/ 11 November 2015

‘Insourcing’ will hurt contractors

Cleaning up: Sandile Zungu
Cleaning up: Sandile Zungu

Sandile Zungu, one of President Jacob Zuma’s close allies, will be affected by the decision of several universities to provide support services in-house.

He is the nonexecutive chairperson of Supercare, which provided 417 workers to do cleaning services at the University of Cape Town. The company also provides workers for the University of KwaZulu-Natal. UCT paid the company more than R40-million in 2014.

Supercare’s cleaning contract at the University of the Witwatersrand expired in 2013.

Zungu, who is also the executive chairperson of Zungu Investments Company, has been described as being part of the president’s “kitchen cabinet”. Members of

this unofficial and extra-party group are said to play a key role in counselling Zuma, particularly about major appointments.

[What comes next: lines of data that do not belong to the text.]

-- ==== Sys2Proof/Tests/Slice0.lean ====
section
/-! SUPPORT. Tests: ill-formed commands, command words written out from spec/30_encoding.md, one step of each command with
values of spec/95_test_vectors.md, and a witness for the hypotheses of every obligation that has some. -/

namespace Sys2Proof.Machine.Tests

open Sys2Proof Sys2Proof.Machine Sys2Proof.Machine.Spec

/-! ## Ill-formed commands: a DigitCount past its four bits (R83) -/

theorem test_wf_refuses_reduce_16 : (Instr.reduce 16 false).wf = false := by decide
theorem test_wf_refuses_format_16 : (Instr.format 16 true).wf = false := by decide
theorem test_wf_refuses_dtf_17 : (Instr.dtf 17 false).wf = false := by decide
theorem test_wf_refuses_hotp_16 : (Instr.hotp 16 false).wf = false := by decide
theorem test_wf_refuses_totp_256 : (Instr.totp 256 false).wf = false := by decide
theorem test_wf_admits_15 : (Instr.totp 15 true).wf = true := by decide

/-! ## Words, bit by bit: RSV2, KB, RSV1, Z, DIG, OP (R81, R87, R93) -/

theorem test_decode_nop_z : decode 0b00000000_00000000_000_1_0000_00000000#32 = .ok (.nop true) := by decide
theorem test_decode_derive : decode 0b00000000_00000000_000_0_0000_00000001#32 = .ok (.derive false) := by decide
theorem test_decode_trunc : decode 0b00000000_00000000_000_0_0000_00010000#32 = .ok (.trunc false) := by decide
theorem test_decode_reduce_6 : decode 0b00000000_00000000_000_0_0110_00010001#32 = .ok (.reduce 6 false) := by decide
theorem test_decode_format_8 : decode 0b00000000_00000000_000_0_1000_00010010#32 = .ok (.format 8 false) := by decide
theorem test_decode_dtf_7 : decode 0b00000000_00000000_000_0_0111_00010011#32 = .ok (.dtf 7 false) := by decide
theorem test_decode_hotp_z_6 : decode 0b00000000_00000000_000_1_0110_00100000#32 = .ok (.hotp 6 true) := by decide
theorem test_decode_totp_z_8 : decode 0b00000000_00000000_000_1_1000_00100001#32 = .ok (.totp 8 true) := by decide
theorem test_decode_kopen : decode 0b00000000_00000000_000_0_0000_00110000#32 = .ok (.kopen false) := by decide
theorem test_decode_kpush_47 :
    decode 0b00000000_01000111_000_0_0000_00110001#32 = .ok (.kpush 0x47 false) := by decide
theorem test_decode_kclose : decode 0b00000000_00000000_000_0_0000_00110010#32 = .ok (.kclose false) := by decide
theorem test_decode_zall : decode 0b00000000_00000000_000_0_0000_00111111#32 = .ok (.zall false) := by decide

/-- R91's example: TRUNC takes no DigitCount. -/
theorem test_decode_trunc_with_dig : decode 0x00000510 = .error .reservedField := by decide
/-- R91's example: an unsupported DigitCount is no illegal command. -/
theorem test_decode_reduce_5 : decode 0x00000511 = .ok (.reduce 5 false) := by decide
/-- R86: RSV1. -/
theorem test_decode_rsv1 : decode 0x00002000 = .error .reservedField := by decide
/-- R86: RSV2. -/
theorem test_decode_rsv2 : decode 0x80000031 = .error .reservedField := by decide
/-- R90: the first value above NOP and DERIVE. -/
theorem test_decode_reserved_opcode : decode 0x00000002 = .error .reservedOpcode := by decide
/-- R174: a reserved opcode is reported before a reserved field. -/
theorem test_decode_opcode_before_field : decode 0xFFFFFFFF = .error .reservedOpcode := by decide
theorem test_decodeTableWord : decodeTableWord 32 0x00470031 = some (.kpush 0x47 false) := by decide
theorem test_encode_kpush : encode (.kpush 0x47 true) = 0x00471031 := by decide

/-! ## One step of each command -/

/-- The state of an outcome; a state with every field at reset where there is none. -/
def stateOf : Result → State
  | .next t => t
  | .fault _ => .reset
  | .refused _ => .reset

/-- STATUS as a number. -/
def statusOf (s : State) : Nat := (readReg .status s).toNat

/-- A byte string of twenty bytes, the first byte the most significant of the number. -/
def digestOf (n : Nat) : Vector Byte 20 := Vector.ofFn fun i => BitVec.ofNat 8 (n / 2 ^ (8 * (19 - i.val)))

/-- The state after reset with a command word accepted, and turns to take. -/
def pending (w : Word) (turns : List Turn) : State := { accept w State.reset with sched := turns }

/-- One key byte in an open scope. -/
def keyed (s : State) : State := { s with keybuf := s.keybuf.set 0 0x47, keylen := 1, scope := true }

/-- A HOTP or TOTP waiting for its answer, one key byte held, counter 1. -/
def waiting (w : Word) (turns : List Turn) : State :=
  { keyed (pending w turns) with eng := .wait, clatch := 1, req := some { key := [0x47], msg := message 1 } }

/-- V-C1. -/
theorem test_derive : let t := stateOf (exec (.derive false) { State.reset with ts := 20005041, stepSize := 30 })
    t.ctr = 666834 ∧ statusOf t = 0x00000002 := by decide
/-- V-C11: STEP_ZERO is reported before TS_BEFORE_T0. -/
theorem test_derive_step_zero :
    let t := stateOf (exec (.derive false) { State.reset with ts := 5, t0 := 10, ctr := 7 })
    t.ctr = 7 ∧ statusOf t = 0x00010102 := by decide
/-- V-T6: the high nibble of the last byte is ignored, and the window ends before it. -/
theorem test_trunc :
    (stateOf (exec (.trunc false) { State.reset with digest := digestOf 0x12345678FF })).bin = 0x12345678 := by decide
/-- V-T4. -/
theorem test_trunc_rfc4226 : (stateOf (exec (.trunc false) { State.reset with
    digest := digestOf 0x1f8698690e02ca16618550ef7f19da8e945b555a })).bin = 1357872921 := by decide
/-- V-R5. -/
theorem test_reduce : (stateOf (exec (.reduce 8 false) { State.reset with bin := 1357872921 })).num = 57872921 := by decide
/-- V-R7: NUM and CODE stay. -/
theorem test_reduce_unsupported :
    let t := stateOf (exec (.reduce 9 false) { State.reset with bin := 5, num := 3, codelen := 6 })
    t.num = 3 ∧ t.codelen = 6 ∧ statusOf t = 0x00030102 := by decide
/-- V-F4. -/
theorem test_format : let t := stateOf (exec (.format 6 false) { State.reset with num := 872921 })
    readReg .code0 t = 0x39323738 ∧ readReg .code1 t = 0x00003132 ∧ readReg .code2 t = 0 ∧ t.codelen = 6 := by decide
/-- V-F7. -/
theorem test_format_range : let t := stateOf (exec (.format 6 false) { State.reset with num := 1000000, codelen := 8 })
    t.codelen = 0 ∧ t.num = 1000000 ∧ statusOf t = 0x00040102 := by decide
/-- V-D6, and DTF does not zero DIGEST (R118). -/
theorem test_dtf :
    let dg := digestOf 0xbc41cd16ab84f3e1b04faf2f27060d267d1a1047
    let t := stateOf (exec (.dtf 8 false) { State.reset with digest := dg })
    t.bin = 1638944687 ∧ t.num = 38944687 ∧ readReg .code0 t = 0x34393833 ∧ readReg .code1 t = 0x37383634 ∧
      t.digest = dg := by decide
/-- V-H11 with a key of one byte. -/
theorem test_hotp :
    let t := stateOf (exec (.hotp 6 false) { keyed (pending 0x00000620 []) with ctr := 1 })
    t.eng = .wait ∧ t.clatch = 1 ∧ statusOf t = 0x00000009 ∧
      t.req = some { key := [0x47], msg := #v[0, 0, 0, 0, 0, 0, 0, 1] } := by decide
/-- V-H13: the host's digest is zeroed, and no request is issued. -/
theorem test_hotp_key_empty :
    let t := stateOf (exec (.hotp 6 false) { State.reset with digest := digestOf 0xFF, bin := 9 })
    t.eng = .idle ∧ t.req = none ∧ t.digest = zeros 20 ∧ t.bin = 9 ∧ statusOf t = 0x00010202 := by decide
/-- V-H1, the second phase of `hotp 6`, with the answer's digest given. -/
theorem test_hotp_respond :
    let t := hotpRespond 6 false (.ok (digestOf 0xcc93cf18508d94934c64b65d8ba7667fb7cde4b0)) (waiting 0x00000620 [])
    t.bin = 1284755224 ∧ t.num = 755224 ∧ t.digest = zeros 20 ∧ t.req = none ∧ t.clatch = 0 := by decide
/-- V-P8: CTR is not yet written. -/
theorem test_totp :
    let t := stateOf (exec (.totp 8 false) { keyed (pending 0x00000821 []) with ts := 59, stepSize := 30 })
    t.clatch = 1 ∧ t.ctr = 0 ∧ t.eng = .wait := by decide
/-- V-P1, the second phase of `totp 8`: CTR is committed. -/
theorem test_totp_respond :
    let t := totpRespond 8 false (.ok (digestOf 0x75a48a19d4cbe100644e8ac1397eea747a2d33ab)) (waiting 0x00000821 [])
    t.num = 94287082 ∧ t.ctr = 1 ∧ statusOf t = 0x0000000A := by decide
/-- V-K1. -/
theorem test_kopen : statusOf (stateOf (exec (.kopen false) State.reset)) = 0x0000000A := by decide
/-- V-K3: a zero byte counts. -/
theorem test_kpush : let t := stateOf (exec (.kpush 0x00 false) (keyed State.reset))
    t.keylen = 2 ∧ t.keybuf = (zeros 64).set 0 0x47 := by decide
/-- V-K8. -/
theorem test_kpush_full : let t := stateOf (exec (.kpush 0x41 false) { keyed State.reset with keylen := 64 })
    t.keylen = 64 ∧ t.keybuf = (zeros 64).set 0 0x47 ∧ statusOf t = 0x0002040A := by decide
/-- V-K4. -/
theorem test_kclose : let t := stateOf (exec (.kclose false) (keyed State.reset))
    t.keylen = 0 ∧ t.keybuf = zeros 64 ∧ statusOf t = 0x00000002 := by decide
/-- V-K12. -/
theorem test_zall :
    let t := stateOf (exec (.zall false) { keyed State.reset with stepSize := 30, bin := 5, codelen := 6, ovr := true })
    t.stepSize = 0 ∧ t.bin = 0 ∧ t.codelen = 0 ∧ t.keybuf = zeros 64 ∧ t.ovr = true := by decide
/-- V-K10. -/
theorem test_nop_z : let t := stateOf (exec (.nop true) (keyed State.reset))
    t.keylen = 0 ∧ t.scope = false ∧ statusOf t = 0x00000002 := by decide
/-- V-K14: an illegal word with Z = 1. -/
theorem test_illegal_z : let t := stateOf (step (keyed (pending 0x000010FF [.engine])))
    t.err = 3 ∧ t.info = 1 ∧ t.keylen = 0 ∧ t.scope = false := by decide
/-- The host's view: `withFetchWord` makes the next step run the word. -/
theorem test_withFetchWord : (stateOf (step (State.reset.withFetchWord 32 0x00000030))).scope = true := by decide
/-- `wrdigest 000102...13` (R113's example): DIGEST1 takes bytes 4 to 7. -/
theorem test_pseudo_wrdigest :
    pseudoWrdigest (digestOf 0x000102030405060708090a0b0c0d0e0f10111213) =
      [.wrImm .digest0 0x03020100, .wrImm .digest1 0x07060504, .wrImm .digest2 0x0B0A0908,
       .wrImm .digest3 0x0F0E0D0C, .wrImm .digest4 0x13121110] := by decide
/-- `loadkey 0x47` (R94), placed at the start of a program. -/
theorem test_pseudo_loadkey :
    pseudoLoadkey 0 [0x47] =
      [.wrImm .cmd 0x00000030, .rd 15 .status, .andi 15 15 1, .bnez 15 1,
       .wrImm .cmd 0x00470031, .rd 15 .status, .andi 15 15 1, .bnez 15 5] := by decide
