-- ==== Sys2Proof/Config.lean ====
section
/-! DEFINITION. What an implementation fixes, and the free values: the parameters of spec/00_scope.md R7, and constants
with no body for everything the spec leaves to a draw. -/

namespace Sys2Proof

open Machine

/-- The numeric parameters of spec/00_scope.md R7, every one by its name there. The model carries them beside the state so that
a statement about every state is a statement about every parameter set; no step changes them (log 2). Tick counts are
numbers: their width is itself a parameter. -/
structure Params where
  /-- `TICK_US`, nominal microseconds of a tick: informative, no rule reads it. -/
  tickUs : Nat
  /-- `TICK_W`, the width of the timer's counter in bits. -/
  tickW : Nat
  /-- `T_BIT`, BitThreshold, in ticks. -/
  tBit : Nat
  /-- `T_BITWAIT`, the budget of AwaitBitHigh, in ticks. -/
  tBitWait : Nat
  /-- `T_ACK`, the budget of AwaitAckHigh and AwaitAckLow, in ticks; OPEN in the source (spec/90_conflicts.md C1). -/
  tAck : Nat
  /-- `START_LOW_MS`, the argument of the delay request; 8 bits as the port `dly_ms` (spec/60_exceptions.md R144; log 6). -/
  startLowMs : BitVec 8
  deriving DecidableEq, Repr

/-- `TICK_MAX`, "largest counter value, `2^TICK_W - 1`" (R7). -/
def Params.tickMax (p : Params) : Nat := 2 ^ p.tickW - 1

/-- A count as the counter shows it: modulo `2^TICK_W` (spec/20_memory.md R56). -/
def Params.wrap (p : Params) (c : Nat) : Nat := c % 2 ^ p.tickW

/-- The defaults of R7. -/
def Config.defaults : Params :=
  { tickUs := 4, tickW := 8, tBit := 7, tBitWait := 13, tAck := 22, startLowMs := 20#8 }

/-- A legal parameter set: every threshold below the wrap-around ceiling (R8). A premise of the configuration, so of every
reachable state (`Reachable`). -/
abbrev Params.Legal (p : Params) : Prop :=
  p.tBit < p.tickMax ∧ p.tBitWait < p.tickMax ∧ p.tAck < p.tickMax

/-- `LED_MAP`, from phase code to the three status lines: an open parameter with no default (R7, decision D6; log 5). -/
opaque Config.ledMap : BitVec 4 → BitVec 3

/-- The move taken when no scheduled move is left: a draw (spec/20_memory.md R52; log 1). -/
opaque Config.freeMove : Nat → Move

/-- The timer's count after a step with `rst` asserted, up to the wrap: unspecified (spec/10_state.md R34; log 4). -/
opaque Config.freeTicks : Nat → Nat

/-- The line's level after a step with `rst` asserted: unspecified (R34; log 4). -/
opaque Config.freeLine : Nat → Level

/-- The DELAY agent's own argument after a step with `rst` asserted: "the platform's affair"
(spec/70_reset_and_hazards.md R151; log 4). -/
opaque Config.freeDelay : Nat → BitVec 8

end Sys2Proof
end

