/-- Every poll of a wait but the last finds the level that makes it wait, the last finds the awaited one. -/
theorem levels_of_waitLevels {l wait awaited : Level} {gs : List Gap} {g : Gap}
    (h : linesAt l (gs ++ [g]) = waitLevels gs.length wait awaited) :
    (∀ x ∈ linesAt l gs, x = wait) ∧ Gap.lineAfter l (gs ++ [g]).flatten = awaited := by
  obtain ⟨hgs, hg⟩ := linesAt_append_inj h (by simp)
  refine ⟨fun x hx => List.eq_of_mem_replicate (hgs ▸ hx), ?_⟩
  simpa [linesAt, lineAfter_append] using hg

/-! ### A wait and the core step that ends it -/

section
variable {s : State} {p : BitVec 4} {q : BitVec 2} {i : Instr} (hat : s.isAt p q) (hn : s.n.toNat < 40)
  (hop : decodeSeq (seqWord p q) = .ok i ∧ p ≠ 0#4 ∧ p ≠ 7#4 ∧ p ≠ 8#4)
include hat hn hop

/-- One more gap and its core step, after core steps that left the state as it was. -/
theorem runsTo_next_gap {gs : List Gap} {g : Gap} {t : State} (hrun : RunsTo gs s t) (hgaps : AfterGaps s gs t)
    (hg : g.ok) : ∃ u, AfterGaps s (gs ++ [g]) u ∧ ∀ v, exec i u = .next v → RunsTo (gs ++ [g]) s v := by
  obtain ⟨hdec, hbusy⟩ := hop
  have hword : LegalWord (seqWord p q) := legalWord_of_encode (decodeSeq_eq_ok_iff.1 hdec)
  have hr : reservedFault s = none := reservedFault_of_legal (positionLegal_of_isAt hat hword) hn
  have hb : busy s = true := by rw [busy_eq_decide, hat.1]; exact decide_eq_true hbusy
  obtain ⟨u, hu, hgap⟩ := runMoves_gap_afterGaps (hgaps.env.reservedFault.trans hr) (hgaps.env.busy.trans hb) hg
  have hall : AfterGaps s (gs ++ [g]) u := hgaps.trans hgap
  refine ⟨u, hall, fun v hv => hrun.trans ?_⟩
  have hatu : u.isAt p q := ⟨hall.env.phase.trans hat.1, hall.env.sub.trans hat.2⟩
  have hcore : takeStep .core u = exec i u := takeStep_core_of_isAt hatu (by rw [hall.env.n]; exact hn) hdec hword
  rw [RunsTo, coreSteps, coreSteps, runMoves_append _ _ _ _ hu, runMoves_cons_of_next (hcore.trans hv), runMoves]

/-- One core step of a running attempt. -/
theorem runsTo_op {g : Gap} (hg : g.ok) : ∃ u, AfterGaps s [g] u ∧ ∀ v, exec i u = .next v → RunsTo [g] s v :=
  runsTo_next_gap hat hn hop (.nil s) (.nil s) hg

/-- Core steps that each leave the state as it is. Unlike `runMoves_waits` this asks nothing of the counter, which no
rule has reset yet when an attempt waits for its delay and for the sensor. -/
theorem runsTo_waits {gs : List Gap} (hok : ∀ g ∈ gs, g.ok)
    (hwait : ∀ pre, pre <+: gs → pre ≠ [] → ∀ u, AfterGaps s pre u → exec i u = .next u) :
    ∃ u, RunsTo gs s u ∧ AfterGaps s gs u := by
  induction gs using List.reverseRecOn with
  | nil => exact ⟨s, .nil s, .nil s⟩
  | append_singleton gs g ih =>
    obtain ⟨t, hrun, hgaps⟩ := ih (fun x hx => hok x (by simp [hx]))
      (fun pre hpre => hwait pre (hpre.trans ⟨[g], rfl⟩))
    obtain ⟨u, hu, hcore⟩ := runsTo_next_gap hat hn hop hrun hgaps (hok g (by simp))
    exact ⟨u, hcore u (hwait _ ⟨[], List.append_nil _⟩ (by simp) u hu), hu⟩

/-- A wait, up to the core step that ends it. -/
theorem runsTo_wait_then {gs : List Gap} {g : Gap} (hok : ∀ x ∈ gs ++ [g], x.ok)
    (hwait : ∀ pre, pre <+: gs → pre ≠ [] → ∀ u, AfterGaps s pre u → exec i u = .next u) :
    ∃ u, AfterGaps s (gs ++ [g]) u ∧ ∀ v, exec i u = .next v → RunsTo (gs ++ [g]) s v := by
  obtain ⟨t, hrun, hgaps⟩ := runsTo_waits hat hn hop (fun x hx => hok x (by simp [hx])) hwait
  exact runsTo_next_gap hat hn hop hrun hgaps (hok g (by simp))

/-- A wait for a level of the line: the op has to wait at the polls that do not find it. -/
theorem runsTo_poll {gs : List Gap} {g : Gap} {wait awaited : Level} (hok : ∀ x ∈ gs ++ [g], x.ok)
    (hl : linesAt s.line (gs ++ [g]) = waitLevels gs.length wait awaited)
    (hwait : ∀ u, EnvOnly s u → u.line = wait →
      (s.ticks = 0 → ∃ c ∈ countsAt 0 gs, u.ticks = s.params.wrap c) → exec i u = .next u) :
    ∃ u, AfterGaps s (gs ++ [g]) u ∧ u.line = awaited ∧ ∀ v, exec i u = .next v → RunsTo (gs ++ [g]) s v := by
  obtain ⟨hbefore, hlast⟩ := levels_of_waitLevels hl
  obtain ⟨u, hu, hrun⟩ := runsTo_wait_then hat hn hop hok fun pre hpre hne w hw => by
    refine hwait w hw.env (hbefore _ (hw.line ▸ lineAfter_mem_linesAt hpre hne _)) fun h0 => ?_
    refine ⟨gapTicks pre, gapTicks_mem_countsAt hpre hne, ?_⟩
    rw [hw.ticks (by rw [h0]; exact Nat.two_pow_pos _), h0, Nat.zero_add]
  exact ⟨u, hu, hu.line.trans hlast, hrun⟩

Supercare, which did not respond to several requests for comment, has a client base throughout South Africa, with about “4 000 contracts in the business and industry, healthcare and education sectors, and currently employs around 20 000 people”, according to its website.

A long wait
Outsourced workers at Wits fear it could take as long as two years before they become employees of the university. 

Wits announced last week that it would abolish outsourcing of support services and directly employ the currently contracted workers. But some companies apparently have contracts with the university that run until 2018.

The university’s vice-chancellor, Adam Habib, has said a commission will be set up to look into ways of introducing “insourcing” at the institution. It will also “determine the details of how ‘insourcing’ can be undertaken in a financially sustainable manner”, he said.

Service companies stand to lose millions of rands from universities in the aftermath of the #FeesMustFall protests, which hit Wits and UCT hardest.

Students and workers at several other universities are also demanding the abolishment of outsourcing.

Responding to a memorandum of demands this week, the deputy higher education and training minister, Mduduzi Manana, told UCT and Cape Peninsula University of Technology students that the department had appointed a task team that would “seriously scrutinise the matter of outsourcing in the higher education institutions”.

Unfair practice
The University of Johannesburg (UJ) has been struggling with anti-outsourcing protests since Monday. The demonstrations by cleaners and students at the main campus in Auckland Park were triggered by what workers described as an unfair labour practice.

The university outsources cleaning services to Elite, a private cleaning company, whose workers are up in arms after learning that the company has been sold and they are being transferred to another company.

The workers are furious because the transfer has taken place without their knowledge. It has left them in the dark about new terms of employment and their provident fund, among other things.

UJ vice-chancellor Ihron Rensburg, told students and staff in a communiqué that the institution “was the first to announce its intention to end all outsourcing arrangements. Since this announcement, we have

established a task team to develop a plan to enable us to insource service staff at the very earliest opportunity, and work has begun.”

At Wits, an outsourced landscaper, Mathews Bodiba, said he and his colleagues had mixed emotions about the university’s decision to employ people directly.

“Workers are happy about the university’s decision to ‘insource’ and are now only waiting for implementation. But we must inquire about companies whose contracts are going to end in 2017 or 2018. We’re worried they are going to wait for contracts to lapse. On our side, the company contract is ending next year November,” he said.

Gretel Hornischer, the director of Sibanye, a bus company contracted to transport UCT students and staff, said as far as she knew their contract would not be terminated before it expired next June.

“At the moment we have got a contract with the university that will be served until 30 June next year. As far as we know, our contract runs until June.

“We’re not concerned about anything because the contract would go out for tender then. The university has called us to a meeting [on Friday] to discuss the matter.”